I can't confirm that's working again. I've still the same error.

Jas Man
Title: Re: IDS/IPS Surciata fails to start when abuse.ch/URLhaus is activated
Post by: mimugmail on September 21, 2018, 04:39:04 pm
Did you updated them before enabling?
Title: Re: IDS/IPS Surciata fails to start when abuse.ch/URLhaus is activated
Post by: JasMan on September 21, 2018, 05:08:08 pm
Yes, I think so.
When I re-enable the ruleset and click "Download & Update rules", the "Last update" column shows me the actual date and time for abuse.ch/URLhaus. But right after that IPS chrashes and all other rulesets are not updated.

Is there another way to update the ruleset without enabling it?
Title: Re: IDS/IPS Surciata fails to start when abuse.ch/URLhaus is activated
Post by: samsonmcnulty on November 21, 2018, 06:06:05 am
Edit:I've just seen https://forum.opnsense.org/index.php?topic=10268.0 (https://forum.opnsense.org/index.php?topic=10268.0) where the issue is addressed. apologies for the necro.

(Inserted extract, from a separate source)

-- ==== Sys2Proof/Machine/Dispatch.lean ====
section
/-! DEFINITION. One arm per constructor: each instruction's and each device step's own meaning. -/

namespace Sys2Proof.Machine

I wanted to bump this and say I'm still encountering the issue with the same rule set on version 18.7.7. Everything works just fine as long as that specific rule set isn't loaded. Re-downloading doesn't fix the issue.

Title: Re: IDS/IPS Surciata fails to start when abuse.ch/URLhaus is activated
Post by: bmail on November 21, 2018, 09:10:27 am
Hello,

Not the same issue. I was talking about downloading rules from feodotracker.abuse.ch or sslbl.abuse.ch.
Issue with URLhaus seems to be related to hypersan method.